If nobody is working on this I am prepared to look at it:

. Allow logging of only data definition(DDL), or DDL and modification 
statements

cheers

andrew



logging statement levels

From
Andrew Dunstan
Date:
I wrote:

>
>
> If nobody is working on this I am prepared to look at it:
>
> . Allow logging of only data definition(DDL), or DDL and modification 
> statements
>



Here are some options:

1. change the type of "log_statement" option from boolean to string, 
with allowed values of "all, mod, ddl, none" with default "none".
2. same as 1. but make boolean true values synonyms for "all" and 
boolean false values synonyms for "none".
3. keep "log_statement" option as now and add a new option 
"log_statement_level" with the same options as 1. but default to "all", 
which will have no effect unless "log_statement" is true.

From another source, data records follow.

/-- The window trigger: it fires at most once a line, when enabled, on its rows and from `draw_x + 7 >= WX` on; it flushes
`bg_fifo`, restarts the fetch and cancels the fine scroll; once active the window stays active (60_exceptions.md R312). -/
def Obligations.WindowTrigger : Prop :=
  ∀ s : State,
    let fires : Bool := decide (s.ppu.windowActive = false ∧ s.ppu.lcdc.getLsbD 5 = true ∧
      s.ppu.wy.toNat ≤ s.ppu.ly.toNat ∧ s.ppu.wx.toNat ≤ s.ppu.drawX + 7)
    startWindow s =
      (if fires then
        { s with ppu := { s.ppu with bgFifo := [], windowActive := true, fetchN := 0, discardLeft := 0 } }
      else s) ∧
    (pixelIteration s).ppu.windowActive = (s.ppu.windowActive || fires)

/-- A PPU step requests source 0 exactly in the step that makes LY 144, and source 1 exactly on a 0 to 1 transition of the
combined STAT condition, and nothing else; it changes no other interrupt bit (60_exceptions.md R320, R322). -/
def Obligations.PpuRequestsExactly : Prop :=
  ∀ s : State, Inv s →
    let p := (ppuStep s).ppu
    (ppuStep s).irq =
      { s.irq with iflag := s.irq.iflag ||| (if s.ppu.ly = 143 ∧ p.ly = 144 then 0x01 else 0x00) |||
          (if statCondition p = true ∧ s.ppu.statIrqLatched = false then 0x02 else 0x00) } ∧
    p.statIrqLatched = statCondition p

/-- The frame: every step, whatever the program and the host do, moves the PPU one tick on in a frame of 154 lines of 114
ticks, and `frame_ready` is up exactly at its start (60_exceptions.md R301, R326). -/
def Obligations.FrameLasts17556Ticks : Prop :=
  ∀ (n : Nat) (s t : State), Inv s → core.run n s = .next t →
    framePosition t = (framePosition s + n) % 17556 ∧
    (0 < n → (t.ppu.frameReady = true ↔ framePosition t = 0))

/-- The mode by the place in the line, at every rate of at least 4: OamSearch for 20 ticks, PixelTransfer for 43, HBlank
for 51, VBlank from line 144 on (60_exceptions.md R301, R302). -/
def Obligations.ModeByLinePosition : Prop :=
  ∀ s t : State, Inv s → 4 ≤ s.params.pixelItersPerTick → step s = .next t →
    t.ppu.mode =
      if 144 ≤ t.ppu.ly.toNat then .vBlank
      else if t.ppu.lineCycle < 20 then .oamSearch
      else if t.ppu.lineCycle < 63 then .pixelTransfer
      else .hBlank

/-- A PPU step writes no memory and no register of another agent, and of the frame buffer only the row LY (20_memory.md
R60, 10_state.md R38). -/
def Obligations.PpuWritesOnlyItsRow : Prop :=
  ∀ s : State,
    ppuStep s = { s with ppu := (ppuStep s).ppu, irq := (ppuStep s).irq, frame := (ppuStep s).frame } ∧
    ∀ x y, x < 160 → y ≠ s.ppu.ly.toNat → readPixel (ppuStep s).frame x y = readPixel s.frame x y

/-! Requests. -/

/-- `SerialStep` requests source 3 exactly when its environment asks and changes nothing else (00_scope.md R7); the PPU,
the timer and the serial agent set IF bits and never clear one, and never write IE (60_exceptions.md R261). The
environment is the list of log entry 7. -/
def Obligations.RequestsAreLatched : Prop :=
  ∀ s : State,
    serialStep s =
      (match s.serialInput with
      | [] => s
      | true :: rest => { s with serialInput := rest, irq := { s.irq with iflag := s.irq.iflag ||| 0x08 } }
      | false :: rest => { s with serialInput := rest }) ∧
    (afterCpu s).irq.ie = s.irq.ie ∧ s.irq.iflag &&& (afterCpu s).irq.iflag = s.irq.iflag
end

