theorem romRead_overlay {s : State} {a : Word} {boot : Memory} (present : s.bootRom = some boot)
    (enabled : s.bootOverlay = true) (low : a.toNat < 0x100) : romRead s a = readByte boot a.toNat := by
  unfold romRead
  rw [present]
  exact if_pos ⟨enabled, low⟩

theorem romRead_uncovered {s : State} {a : Word}
    (h : s.bootRom = none ∨ s.bootOverlay = false ∨ 0x100 ≤ a.toNat) : romRead s a = readByte s.mem a.toNat := by
  unfold romRead
  cases present : s.bootRom with
  | none => rfl
  | some boot =>
    refine if_neg fun ⟨enabled, low⟩ => ?_
    rcases h with absent | disabled | high
    · rw [present] at absent; cases absent
    · rw [enabled] at disabled; cases disabled
    · omega

section Rows

variable (acc : Access) (s : State) {a : Word} (v : Byte)

theorem memRead_rom (h : a.toNat < 0x8000) : memRead acc s a = romRead s a := by
  unfold memRead; rw [regionOf_rom h]

theorem memWrite_rom (h : a.toNat < 0x8000) : memWrite s a v = s := by unfold memWrite; rw [regionOf_rom h]

theorem memRead_vram (h : regionOf a = .vram) :
    memRead acc s a = if s.ppu.mode.closesVram then 0xFF else readByte s.mem (cellKey a) := by
  unfold memRead; rw [h]

theorem memWrite_vram (h : regionOf a = .vram) :
    memWrite s a v = if s.ppu.mode.closesVram then s else s.storeCell a v := by unfold memWrite; rw [h]

theorem memRead_oam (h : regionOf a = .oam) :
    memRead acc s a = if s.ppu.mode.closesOam then 0xFF else readByte s.mem (cellKey a) := by
  unfold memRead; rw [h]

theorem memWrite_oam (h : regionOf a = .oam) :
    memWrite s a v = if s.ppu.mode.closesOam then s else s.storeCell a v := by unfold memWrite; rw [h]

/-- The regions with nothing behind them (20_memory.md R49, R41). -/
theorem memRead_empty (h : regionOf a = .extRam ∨ regionOf a = .gap) : memRead acc s a = 0xFF := by
  unfold memRead; rcases h with h | h <;> rw [h]

theorem memWrite_empty (h : regionOf a = .extRam ∨ regionOf a = .gap) : memWrite s a v = s := by
  unfold memWrite; rcases h with h | h <;> rw [h]

theorem memRead_io (h : regionOf a = .io) : memRead acc s a = ioRead acc s a := by unfold memRead; rw [h]

theorem memWrite_io (h : regionOf a = .io) : memWrite s a v = ioWrite s a v := by unfold memWrite; rw [h]

/-- The regions that no mode closes: work RAM, its echo and HRAM. -/
theorem plainByte_ram (h : regionOf a = .wram ∨ regionOf a = .echo ∨ regionOf a = .hram) : plainByte s a = true := by
  unfold plainByte; rcases h with h | h | h <;> rw [h]

end Rows

/-- Settles O45: each row by the region its addresses lie in. -/
theorem accessTables : Obligations.AccessTables := by
  intro acc s addr v n closed oamClosed
  refine ⟨fun hi => ⟨fun boot present enabled low => ?_, fun uncovered => ?_, memWrite_rom s v hi⟩,
    fun lo hi => ?vram, fun lo hi => ?extRam, fun lo hi => ?wram, fun lo hi => ?echo, fun lo hi => ?oam,
    fun lo hi => ?gap, fun lo hi => ?hram, fun e => ?ie⟩
  · rw [memRead_rom acc s hi, romRead_overlay present enabled low]
  · rw [memRead_rom acc s hi, romRead_uncovered uncovered]
  case vram =>
    have hr : regionOf addr = .vram := regionOf_eq ⟨lo, hi⟩
    rw [memRead_vram acc s hr, memWrite_vram s v hr, State.storeCell, Mode.closesVram_eq, cellKey_own (by omega)]
    exact ⟨rfl, rfl⟩
  case extRam =>
    have hr : regionOf addr = .extRam := regionOf_eq ⟨lo, hi⟩
    exact ⟨memRead_empty acc s (.inl hr), memWrite_empty s v (.inl hr)⟩
  case wram =>
    have hp := plainByte_ram s (.inl (regionOf_eq (a := addr) ⟨lo, hi⟩))
    rw [memRead_plain acc hp, memWrite_plain hp, State.storeCell, cellKey_own (by omega)]
    exact ⟨rfl, rfl⟩
  case echo =>
    have hp := plainByte_ram s (.inr (.inl (regionOf_eq (a := addr) ⟨lo, hi⟩)))
    rw [memRead_plain acc hp, memWrite_plain hp, State.storeCell, cellKey_echo ⟨lo, hi⟩]
    exact ⟨rfl, rfl⟩
  case oam =>
    have hr : regionOf addr = .oam := regionOf_eq ⟨lo, hi⟩
    rw [memRead_oam acc s hr, memWrite_oam s v hr, State.storeCell, Mode.closesOam_eq, cellKey_own (by omega)]
    exact ⟨rfl, rfl⟩
  case gap =>
    have hr : regionOf addr = .gap := regionOf_eq ⟨lo, hi⟩
    exact ⟨memRead_empty acc s (.inr hr), memWrite_empty s v (.inr hr)⟩
  case hram =>
    have hp := plainByte_ram s (.inr (.inr (regionOf_eq (a := addr) ⟨lo, hi⟩)))
    rw [memRead_plain acc hp, memWrite_plain hp, State.storeCell, cellKey_own (by omega)]
    exact ⟨rfl, rfl⟩
  case ie =>
    have he : addr = 0xFFFF := BitVec.eq_of_toNat_eq e
    subst he
    exact ⟨rfl, rfl⟩

/-! The I/O page. -/

/-- STAT as a number: its fields at bits 6:3, 2 and 1:0 (10_state.md R31). -/
theorem statByte_eq (p : Ppu) :
    statByte p = BitVec.ofNat 8 (8 * p.statEn.toNat + (if p.ly = p.lyc then 4 else 0) + p.mode.number.toNat) := by
  have fields (en : BitVec 4) (eq : Bool) (mode : BitVec 2) :
      BitVec.ofBool false ++ en ++ BitVec.ofBool eq ++ mode =
        BitVec.ofNat 8 (8 * en.toNat + (if eq = true then 4 else 0) + mode.toNat) := by
    revert en eq mode; decide
  unfold statByte
  rw [fields]
  simp only [beq_iff_eq]

/-- The enable bits a write to STAT sets are bits 6:3 of the byte. -/
theorem statEnables_eq (v : Byte) : v.extractLsb' 3 4 = BitVec.ofNat 4 (v.toNat / 8) := by revert v; decide

/-- An address of the page at which `ioTable` has no register but the write-only boot switch. -/
theorem ioRegAt_unlisted {a : Word}
    (h : a ∉ ([0xFF04, 0xFF05, 0xFF06, 0xFF07, 0xFF0F, 0xFF40, 0xFF41, 0xFF42, 0xFF43, 0xFF44, 0xFF45, 0xFF47, 0xFF48,
      0xFF49, 0xFF4A, 0xFF4B] : List Word)) :
    ioRegAt a = none ∨ (ioRegAt a = some .bootOff ∧ a = 0xFF50) := by
  cases hr : ioRegAt a with
  | none => exact .inl rfl
  | some r =>
    have address : a = BitVec.ofNat 16 r.address := by rw [← ioRegAt_address hr, BitVec.ofNat_toNat, BitVec.setWidth_eq]
    cases r
    case bootOff => exact .inr ⟨rfl, address⟩
    all_goals exact absurd address fun e => h (by rw [e]; decide)

/-- Settles O46: the listed registers by the table's entries, STAT by its fields, the other addresses by the lack of an
entry. -/
theorem ioRegisters : Obligations.IoRegisters := by
  intro acc s v
  refine ⟨⟨rfl, rfl, rfl, rfl, rfl, rfl, ?stat, rfl, rfl, rfl, rfl, rfl, rfl, rfl, rfl, rfl⟩,
    ⟨rfl, rfl, rfl, rfl, rfl, rfl, ?enables, rfl, rfl, rfl, rfl, rfl, rfl, rfl, rfl, rfl, rfl⟩,
    fun addr lo hi unlisted => ?_⟩
  case stat =>
    show statByte s.ppu = _
    rw [statByte_eq]
    cases s.ppu.mode <;> rfl
  case enables =>
    rw [← statEnables_eq]
    rfl
  · have hr : regionOf addr = .io := regionOf_eq ⟨lo, hi⟩
    rw [memRead_io acc s hr, memWrite_io s v hr]
    unfold ioRead ioWrite
    rcases ioRegAt_unlisted unlisted with unnamed | ⟨off, switch⟩
    · rw [unnamed]; exact ⟨rfl, fun _ => rfl⟩
    · rw [off]; exact ⟨rfl, fun other => absurd switch other⟩

/-! What reads back. -/

/-- The echo names the byte of work RAM 0x2000 below (20_memory.md R50). -/
theorem echo_mirrors {a : Word} (lo : 0xE000 ≤ a.toNat) (hi : a.toNat < 0xFE00) :
    regionOf a = .echo ∧ regionOf (a - 0x2000) = .wram ∧ cellKey (a - 0x2000) = cellKey a := by
  have below : (a - 0x2000).toNat = a.toNat - 0x2000 := by bv_omega
  refine ⟨regionOf_eq ⟨lo, hi⟩, regionOf_eq ?_, ?_⟩
  · show 0xC000 ≤ (a - 0x2000).toNat ∧ (a - 0x2000).toNat < 0xE000
    omega
  · rw [cellKey_own (by omega), cellKey_echo ⟨lo, hi⟩, below]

Also, I assume "modification statements" means insert/update/delete, or 
are we talking about DDL mods (like "alter table")?

Finally, what about functions that have side effects? It would be nice 
to be able to detect the statements to be logged at the syntactic level, 
but it strikes me that that might not be possible.

cheers

andrew






Re: TODO list

From
Bruce Momjian
Date:
Andrew Dunstan wrote:
> 
> 2 things.
> 
> I submitted a patch for this 5 months ago, which is still waiting to be 
> merged (hope it hasn't bitrotted in the meantime):
> 
> . Allow log lines to include session-level information, like database 
> and user
> 
> If nobody is working on this I am prepared to look at it:
> 
> . Allow logging of only data definition(DDL), or DDL and modification 
> statements

Yes, sorry I haven't gotten back to that, and yes the DDL idea is a good
one.

For the log idea, I think we need to get a way to merge all the per-line
info into one setup, so pid, timestamp, user, etc would all be
configurable using your setup.

--  Bruce Momjian                        |  http://candle.pha.pa.us pgman@candle.pha.pa.us               |  (610)
359-1001+  If your life is a hard drive,     |  13 Roberts Road +  Christ can be your backup.        |  Newtown Square,
Pennsylvania19073
 


Re: TODO list

From
"Andrew Dunstan"
Date:
Bruce Momjian said:
> Andrew Dunstan wrote:
>>
>> 2 things.
>>
>> I submitted a patch for this 5 months ago, which is still waiting to
be  merged (hope it hasn't bitrotted in the meantime):
>>
>> . Allow log lines to include session-level information, like database
and user
>>
>> If nobody is working on this I am prepared to look at it:
>>
>> . Allow logging of only data definition(DDL), or DDL and modification
statements
>
> Yes, sorry I haven't gotten back to that, and yes the DDL idea is a good
one.
>
> For the log idea, I think we need to get a way to merge all the
> per-line info into one setup, so pid, timestamp, user, etc would all be
configurable using your setup.
>

I thought we had thrashed this out back in August. Certainly the only
thing I recall seeing after I submitted the patch was some stylistic
criticism from Neil, which I addressed in a revised patch.

Anyway, it is in principle doable. That's partly why I adopted a printf
style format string. There are some wrinkles, though:
. interaction with syslog pid/timestamp logging
. making sure the info is available when you need to log it - I had to
rearrange a few thing to avoid getting SEGVs, IIRC.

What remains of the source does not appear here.